- [Problem]
Return exactly the lines below, starting with the one that has "stage (R219, R221). -/" and going on through the one that has "let e := imageFault".

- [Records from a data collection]
/-- A load of len bytes at ea whose data come from the bytes at `from_`. -/
def loadFrom (d : Dev) (n ea from_ len : Nat) (aligned : Bool) (dest : LoadDest) : Dev :=
  let c := core d n
  match accessCause d n from_ len aligned false with
  | some k => takeException d n k c.pc ea 0
  | none =>
    match memGate d [from_] with
    | .shut => takeException d n 0x05 c.pc ea 0
    | .wake ks => stallCount (wakeAll d ks) n
    | .open_ =>
      if 8 ≤ c.loads.length then stallCount d n
      else
        let as := accessBytes from_ len
        launch d n { dest := dest, elems := [(0, len)], want := as.map (knownByte d c), bad := (badAt d as).map (fun l => (l, 0)), addr := ea }
          [(from_, len)]

/-- A scalar load of an aligned k-byte value (R213, R215). -/
def loadRow (k : Nat) (dest : Nat → LoadDest) (n w : Nat) (d : Dev) : Dev :=
  let ea := effAddr (core d n) (raOf w) (immS w)
  loadFrom d n ea ea k (decide (ea % k = 0)) (dest (rdOf w))

/-- LB (R210). -/
def execLb (n : CoreIx) (w : BitVec 32) (s : State) : Host.Outcome State Fault Refusal :=
  onDev s (instr n w (isOp 0x10) usesAb (loadRow 1 (fun r => .x r true)))

/-- LBU (R210). -/
def execLbu (n : CoreIx) (w : BitVec 32) (s : State) : Host.Outcome State Fault Refusal :=
  onDev s (instr n w (isOp 0x11) usesAb (loadRow 1 (fun r => .x r false)))

/-- LH (R210). -/
def execLh (n : CoreIx) (w : BitVec 32) (s : State) : Host.Outcome State Fault Refusal :=
  onDev s (instr n w (isOp 0x12) usesAb (loadRow 2 (fun r => .x r true)))

/-- LHU (R210). -/
def execLhu (n : CoreIx) (w : BitVec 32) (s : State) : Host.Outcome State Fault Refusal :=
  onDev s (instr n w (isOp 0x13) usesAb (loadRow 2 (fun r => .x r false)))

/-- LW (R210). -/
def execLw (n : CoreIx) (w : BitVec 32) (s : State) : Host.Outcome State Fault Refusal :=
  onDev s (instr n w (isOp 0x14) usesAb (loadRow 4 (fun r => .x r true)))

/-- LWU (R210). -/
def execLwu (n : CoreIx) (w : BitVec 32) (s : State) : Host.Outcome State Fault Refusal :=
  onDev s (instr n w (isOp 0x15) usesAb (loadRow 4 (fun r => .x r false)))

/-- What a register access meets at its domain (R425, R427, R486). -/
inductive RegWay where
  /-- The domain is ON, or there is none. -/
  | open_
  /-- The domain wakes, and the access waits. -/
  | waits (k : Nat)
  /-- AUTOWAKE is 0, or a third Rake would be powered in CAP15. -/
  | shut
  deriving DecidableEq, Repr

/-- The way of an access to the register range at an offset; one that has ended Standing counts as for AUTOWAKE 1 (R487). -/
def regWayOf (d : Dev) (woke : Bool) (off : Nat) : RegWay :=
  match regDomain off with
  | none => .open_
  | some k =>
    if domOn d k then .open_
    else if (woke || autowake d k) && !(decide (4 ≤ k ∧ k ≤ 11 ∧ rakeLimit d ≤ rakesOn d) && !powered d k) then .waits k
    else .shut

/-- The way of an access to the register range at an offset. -/
def regWay (d : Dev) (off : Nat) : RegWay := regWayOf d false off

/-- Whether core n at its privilege may read the register offset with LN: every one at M, the status registers of RAKE and DISPATCH at S
(R18, R214, R483). -/
def lnGrant (d : Dev) (n off : Nat) : Bool :=
  if n = 32 then true
  else
    decide (0 < privOf (core d n)) &&
      (match regAt off with
       | some (r, _) => match r with
         | .coreStatus | .coreFault | .coreFaultPc | .coreCnt | .dispStatus | .dispStatus2 | .dispCore | .dispConsist => true
         | _ => false
       | none => false)
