-- ==== Sys2Proof/Machine/DispRows.lean ====
section
/-!
DEFINITION. The rows of the Dispatcher (R176 to R200), the delivery of a Wagon (R219, R221), and the result path (R97,
R167, R172).
-/

namespace Sys2Proof.Machine

/-- The Dispatcher acts: the device is Running and FABRIC is ON. -/
def dispUp (d : Dev) : Bool := running d && domOn d 3

/-- WAGON_ACCEPTANCE (R178 to R183, R190, R196): the offer that is next under R179 is accepted, held, discarded, or stalls. -/
def wagonAcceptance (d : Dev) : Dev :=
  if dispUp d then
    match nextOffer d (fun o => !o.stalled) with
    | some o => acceptOffer d o
    | none => d
  else d

/-- WAGON_ACCEPTANCE. -/
def execWagonAcceptance (s : State) : Host.Outcome State Fault Refusal := onUnit s wagonAcceptance

/-- A stalled offer could be taken now (R185). -/
def stallOver (d : Dev) (o : Offer) : Bool := decide ((acceptOffer d o).disp.offers.length < d.disp.offers.length)

/-- PRODUCER_STALL_RELEASE (R185): a stalled producer's Wagon is accepted once its list or Siding has room. -/
def producerStallRelease (d : Dev) : Dev :=
  if dispUp d then
    match nextOffer d (fun o => o.stalled && stallOver d o) with
    | some o => acceptOffer d o
    | none => d
  else d

/-- PRODUCER_STALL_RELEASE. -/
def execProducerStallRelease (s : State) : Host.Outcome State Fault Refusal := onUnit s producerStallRelease

/-- HAND_OVER (R187, R188, R425): one choice of the rotation. -/
def handOverRow (d : Dev) : Dev :=
  if dispUp d then
    let d0 := (rotation d).foldl markEligible d
    handed d0 (handTurn (rotation d) d0)
  else d

/-- HAND_OVER. -/
def execHandOver (s : State) : Host.Outcome State Fault Refusal := onUnit s handOverRow

/-- AFFINITY_HOLD_EXPIRY (R188, R194): a Wagon of an ATOMIC list whose hold has ended goes to the longest-waiting candidate, where the
procedure's turn comes to it; a turn that would go elsewhere is HAND_OVER's. -/
def affinityHoldExpiry (c st : Nat) (d0 : Dev) : Dev :=
  if dispUp d0 then
    let d := (rotation d0).foldl markEligible d0
    let r := handTurn (rotation d) d
    match r.2 with
    | some (k, p) => if k = listKey c st ∧ p.migration then handed d r else d
    | none => d
  else d0

/-- AFFINITY_HOLD_EXPIRY. -/
def execAffinityHoldExpiry (c : ConsistIx) (st : Fin 64) (s : State) : Host.Outcome State Fault Refusal :=
  onUnit s (affinityHoldExpiry c.val st.val)

/-- SIDING_MOVE (R184, R186): while the list holds fewer than LIST_CAP / 2 Wagons on chip, up to 8 lines or 24 Wagons move from the
Siding's head to its on-chip tail, past the Column Cache; an access outside the windows or to an uncorrectable line ends the Consist. -/
def sidingMove (c st : Nat) (d : Dev) : Dev :=
  let k := listKey c st
  let l := rlist d k
  let x := consist d c
  if dispUp d ∧ x.valid ∧ x.event = 0 ∧ l.spilled ∧ l.chip.length < listCap d / 2 then
    let h := l.moved % sidingCap l
    let n := min (min (l.written - l.moved) (24 - h % 3)) (min (16384 - poolUsed d) (min (listCap d - l.chip.length) (sidingCap l - h)))
    if n = 0 then d
    else
      let a := l.sidingBase + 64 * (h / 3)
      let len := 64 * (ceilDiv (h % 3 + n) 3)
      match gddrOut d x.port a len with
      | some o => recordEvent d c 4 o
      | none =>
        let d := lookLines bypasser d a len
        match rawBadLine d a len with
        | some b => recordEvent d c 7 b
        | none =>
          let w := fun i j => BitVec.ofNat 40 (rawNat d (l.sidingBase + 64 * ((h + i) / 3) + 20 * ((h + i) % 3) + 5 * j) 5)
          let ws : List Wagon := (List.range n).map (fun i => { w0 := w i 0, w1 := w i 1, w2 := w i 2, w3 := w i 3 })
          let d1 := setList d k { l with moved := l.moved + n, spilled := decide (l.moved + n < l.written) }
          bumpN (ws.foldl (fun d v => enterChip d k v) d1) .dispCnt 5 n
  else d

/-- SIDING_MOVE. -/
def execSidingMove (c : ConsistIx) (st : Fin 64) (s : State) : Host.Outcome State Fault Refusal :=
  onUnit s (sidingMove c.val st.val)

/-- FLOW_SPILL_READ_RETURN (R198): the oldest spill read returns; a valid entry with a matching TAG restores the flow's last core, an
uncorrectable one is recorded with reason 3. -/
def flowSpillReadReturn (d : Dev) : Dev :=
  match d.disp.flowReads with
  | (c, s, f, a) :: rest =>
    let d1 := { d with disp := { d.disp with flowReads := rest } }
    let tag := flowTag c s f
    if (rawBadLine d a 8).isSome then recordErr d1 .dispErr 0 (3 * 2 ^ 32 + c % 1024 * 2 ^ 16 + s * 2 ^ 10)
    else
      let e := rawNat d a 8
      if bitOf e 37 = 1 ∧ e % 2 ^ 32 = tag ∧ (flowOf d c s f).isNone then
        putFlow d1 { c := c, s := s, f := f, last := some (bitsOf e 36 32), inServ := false }
      else d1
  | [] => d

/-- FLOW_SPILL_READ_RETURN. -/
def execFlowSpillReadReturn (s : State) : Host.Outcome State Fault Refusal := onUnit s flowSpillReadReturn

/-- WC_PS of a stage descriptor, in the layout of PSWIN (R219). -/
def wcPs (s3 : Nat) : Word :=
  BitVec.ofNat 40 (bitsOf s3 44 44 * 2 ^ 37 + bitsOf s3 43 32 * 2 ^ 25 + sat4096 (bitsOf s3 28 16) * 2 ^ 12 + bitsOf s3 11 0)

/-- WC_YARD of a stage descriptor, in the layout of YWIN (R219). -/
def wcYard (s4 : Nat) : Word := BitVec.ofNat 40 (sat4096 (bitsOf s4 28 16) * 2 ^ 12 + bitsOf s4 11 0)

/-- The core with a delivered Wagon in X10 to X13, and the SNAPSHOT and port of its Consist (R219). -/
def bringWagon (c : Core) (w : Wagon) (k : Consist) : Core :=
  let c1 := xset (xset (xset (xset c 10 w.w0) 11 w.w1) 12 w.w2) 13 w.w3
  csrSet (csrSet c1 0x04B (BitVec.ofNat 40 k.snapshot)) 0x04C (BitVec.ofNat 40 k.port)

/-- The core with the WC registers of a stage's descriptor (R219, R221). -/
def bringStage (c : Core) (s2 s3 s4 : Nat) : Core :=
  csrSet (csrSet (csrSet c 0x048 (BitVec.ofNat 40 (bitsOf s2 31 16))) 0x049 (wcPs s3)) 0x04A (wcYard s4)

/-- The core with a delivered Wagon and the WC registers of its stage (R219, R221). -/
def deliverTo (c : Core) (w : Wagon) (k : Consist) (s2 s3 s4 : Nat) : Core := bringStage (bringWagon c w k) s2 s3 s4

/-- WAGON_DELIVERY (R187, R189, R219, R221): the Wagon handed to core n arrives. Its WAITW retires; where consist and stage equal
CURKEY execution continues, otherwise CURKEY takes the new value, Q0 is set to all ones and cause 0x11 is taken. A descriptor that cannot be read ends
the Consist, and the registers that it would set are left (R108, R489). A Rake that is not ON is woken first (R425). -/
def wagonDelivery (n : Nat) (d : Dev) : Dev :=
  let c := core d n
  match d.disp.delivering.find? (fun t => decide (t.core = n)) with
  | some t =>
    if !domOn d (coreDom n) then wakeDom d (coreDom n)
    else if c.st = .waitw then
      let cs := wConsist t.w
      let st := wStage t.w
      let k := consist d cs
      let dw := fun j => descWord d (imageOf k) st j
      let d1 := { d with disp := { d.disp with delivering := d.disp.delivering.filter (fun u => decide (u.serial ≠ t.serial)) } }
      let e := imageFault d (imageOf k) (256 + 128 * st) 64
      let d2 := match e with | some e => imageEvent d1 cs e | none => imageLook d1 (imageOf k) (256 + 128 * st) 64
      let c0 := bringWagon (core d2 n) t.w k
      let c1 := { (if e.isSome then c0 else bringStage c0 (dw 2) (dw 3) (dw 4)) with st := .running }
      if c1.curkey = some (listKey cs st) then retire d2 n c1 (c.pc + 4)
      else
        let c2 := { c1 with curkey := some (listKey cs st), q := mset 0 c1.q 0 (BitVec.allOnes 64) }
        takeException (retire d2 n c2 (c.pc + 4)) n 0x11 ((c.pc + 4) % 2 ^ 40) 0 0
    else d
  | none => d

/-- WAGON_DELIVERY. -/
def execWagonDelivery (n : Fin 32) (s : State) : Host.Outcome State Fault Refusal := onUnit s (wagonDelivery n.val)

/-- WAGON_RELEASE_EFFECT (R189, R191, R195, R196): the oldest release takes effect. -/
def wagonReleaseEffect (d : Dev) : Dev :=
  match d.disp.releasing with
  | s :: _ => releaseEffect d s
  | [] => d

/-- WAGON_RELEASE_EFFECT. -/
def execWagonReleaseEffect (s : State) : Host.Outcome State Fault Refusal := onDev s wagonReleaseEffect

/-! ## The result path -/

/-- Yard buffers that a port's running Consists claim, as windows of the Yard; port 0 reaches all of it (R18). -/
def yardClaims (d : Dev) (p : Nat) : SMap Window :=
  if p = 0 then [(0, { en := true, base := yardBase, size := 0x1000000 })]
  else (((portConsists d p).map (fun k => k.yardRanges)).flatten).map (fun r =>
    (0, { en := true, base := yardBase + 4096 * r.1, size := 4096 * r.2 }))

/-- The first address of [a, a+n) outside the Shunting Engine's reach for a port: its GDDR6 windows, its Yard claims, and where
`cores` holds the Platform Stores and instruction memories of every core (R18). -/
def shuntOut (d : Dev) (p : Nat) (cores : Bool) (a n : Nat) : Option Nat :=
  let upTo (e : Nat) : Option Nat := if a + n ≤ e then none else some (max a e)
  if n = 0 then none
  else match regionOf d a with
    | .gddr => gddrOut d p a n
    | .yard => upTo (winReach (yardClaims d p) (yardBase + 0x1000000) 600 a)
    | .store m => if cores then upTo (storeBase m + 0x40000) else some a
    | .imem m => if cores then upTo (imemBase m + 0x10000) else some a
    | _ => some a

/-- Link-down has ended the command of a Consist, and with it every write that it would make to host memory (R60). -/
def cmdDropped (d : Dev) (id : Nat) : Bool := (cmdOf d id).any (fun c => c.dropped)

/-- Writes result bytes after those already written, checked against the windows in force; a write outside is not made and ends
the Consist (R167). A command that link-down ended writes nothing to host memory (R60). -/
def resultWrite (d : Dev) (c : Nat) (bs : List Byte) : Dev :=
  let k := consist d c
  let a := k.result + k.written.length
  let n := match spaceOut d k.port k.resultHost a bs.length with | some x => x - a | none => bs.length
  let out := bs.take n
  let d1 := if k.resultHost then (if cmdDropped d k.cmd then d else hostWrite d k.port a out) else (devWrite d a out).1
  let d2 := modConsist d1 c (fun k => { k with written := k.written ++ out })
  match spaceOut d k.port k.resultHost a bs.length with | some x => recordEvent d2 c 4 x | none => d2

/-- Whole rows that the ring still had room for when the copy of a result Wagon began, of which some bytes have been written (R97). -/
def rowsFit (k : Consist) (copied : Nat) : Nat := (k.resultBytes - (k.written.length - copied)) / k.rowBytes

/-- Bytes of a result Wagon that go to the ring: its whole rows before the first that would pass the end (R97, R167). -/
def resultBytesOf (k : Consist) (w : Wagon) (copied : Nat) : Nat :=
  if k.truncated ∨ k.rowBytes = 0 then 0 else min (wRows w) (rowsFit k copied) * k.rowBytes

/-- The piece of it that the path copies next, of at most 16 lines: address and bytes. -/
def resultPiece (k : Consist) (w : Wagon) (copied : Nat) : Nat × Nat :=
  let a := w.w2.toNat + copied
  (a, min (resultBytesOf k w copied - copied) (1024 - a % 64))

/-- Bytes of them before the line of the first address outside the path's reach; what the path has asked for already stands (R167). -/
def resultReach (d : Dev) (k : Consist) (a n : Nat) : Nat :=
  match lineReads d .result with
  | [] => (match shuntOut d k.port true a n with | some x => x / 64 * 64 - a | none => n)
  | gs => gs.foldl (fun m g => m + g.len) 0

/-- The rows of a result Wagon are counted, and the ring is full where some do not fit (R97, R167, R177). -/
def countRows (d : Dev) (c : Nat) (w : Wagon) (copied : Nat) : Dev :=
  modConsist d c (fun k =>
    let fit := if k.rowBytes = 0 then wRows w else rowsFit k copied
    { k with rows := k.rows + wRows w, truncated := k.truncated || decide (fit < wRows w) })

/-- Copies a piece of a result Wagon into the result ring (R97, R167, R325): none while its lines are on the way. Each line's reach is checked before
it is read, and nothing of the failing line or after it is written. With the last piece, or a failure, the copy ends and its rows count: no number
in the second place; else the bytes that have been copied. -/
def resultCopy (d : Dev) (c : Nat) (w : Wagon) (copied : Nat) : Option (Dev × Option Nat) :=
  let k := consist d c
  let p := resultPiece k w copied
  let m := resultReach d k p.1 p.2
  match fetchLines d .result 50 k.port none [(p.1, m)] with
  | .wait _ => none
  | .bad d1 l => some (recordEvent (resultWrite (countRows d1 c w copied) c (memRead d p.1 (l - p.1))) c 7 l, none)
  | .got d1 bs =>
    if m < p.2 then some (recordEvent (resultWrite (countRows d1 c w copied) c bs) c 4 ((shuntOut d k.port true p.1 p.2).getD (p.1 + m)), none)
    else if copied + m < resultBytesOf k w copied ∧ (spaceOut d1 k.port k.resultHost (k.result + k.written.length) m).isNone then
      some (resultWrite d1 c bs, some (copied + m))
    else some (resultWrite (countRows d1 c w copied) c bs, none)

/-- Domains that the copy of a result Wagon reaches: the Shunting Engine, where the path lives, GDDR6's, and the Rake of the memory that W2 names (R167,
R422, R425). -/
def resultDoms (d : Dev) (w : Wagon) : List Nat :=
  14 :: (match regionOf d w.w2.toNat with | .store n | .imem n => [coreDom n] | _ => []) ++ (mcDoms d ++ [23])

/-- RESULT_PATH_COPY (R97, R167, R172, R326, R425): the oldest result Wagon is read as requester 50 and, once its lines have come, copied, piece by piece;
an EMITW that waits for it completes; with a domain off that it reaches the path wakes it and waits. A Wagon of a Consist that ends is not copied (R99). -/
def resultPathCopy (d : Dev) : Dev :=
  match d.disp.resultQ with
  | [] => d
  | h :: rest =>
    let c := wConsist h.w
    let dq : Dev := { d with disp := { d.disp with resultQ := rest } }
    let ends (d : Dev) : Dev := match h.core with | some n => produced d (.core n) | none => d
    if running d then
      if (consist d c).event ≠ 0 ∨ !(consist d c).valid then ends (dropReqs dq (fun o => decide (o = .result)))
      else if allOn d (resultDoms d h.w) then
        match resultCopy dq c h.w h.copied with
        | some (d1, none) => ends d1
        | some (d1, some n) => { d1 with disp := { d1.disp with resultQ := { h with copied := n } :: rest } }
        | none =>
          if lineReads d .result ≠ [] then d
          else
            let p := resultPiece (consist d c) h.w h.copied
            askLines d .result 50 (consist d c).port none [(p.1, resultReach d (consist d c) p.1 p.2)]
      else wakeAll d (resultDoms d h.w)
    else d

/-- RESULT_PATH_COPY. -/
def execResultPathCopy (s : State) : Host.Outcome State Fault Refusal := onUnitTx s resultPathCopy

end Sys2Proof.Machine
end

- [Answer space]
/-- The core with a delivered Wagon and the WC registers of its stage (R219, R221). -/
def deliverTo (c : Core) (w : Wagon) (k : Consist) (s2 s3 s4 : Nat) : Core := bringStage (bringWagon c w k) s2 s3 s4

/-- WAGON_DELIVERY (R187, R189, R219, R221): the Wagon handed to core n arrives. Its WAITW retires; where consist and stage equal
CURKEY execution continues, otherwise CURKEY takes the new value, Q0 is set to all ones and cause 0x11 is taken. A descriptor that cannot be read ends
the Consist, and the registers that it would set are left (R108, R489). A Rake that is not ON is woken first (R425). -/
def wagonDelivery (n : Nat) (d : Dev) : Dev :=
  let c := core d n
  match d.disp.delivering.find? (fun t => decide (t.core = n)) with
  | some t =>
    if !domOn d (coreDom n) then wakeDom d (coreDom n)
    else if c.st = .waitw then
      let cs := wConsist t.w
      let st := wStage t.w
      let k := consist d cs
      let dw := fun j => descWord d (imageOf k) st j
      let d1 := { d with disp := { d.disp with delivering := d.disp.delivering.filter (fun u => decide (u.serial ≠ t.serial)) } }
      let e := imageFault d (imageOf k) (256 + 128 * st) 64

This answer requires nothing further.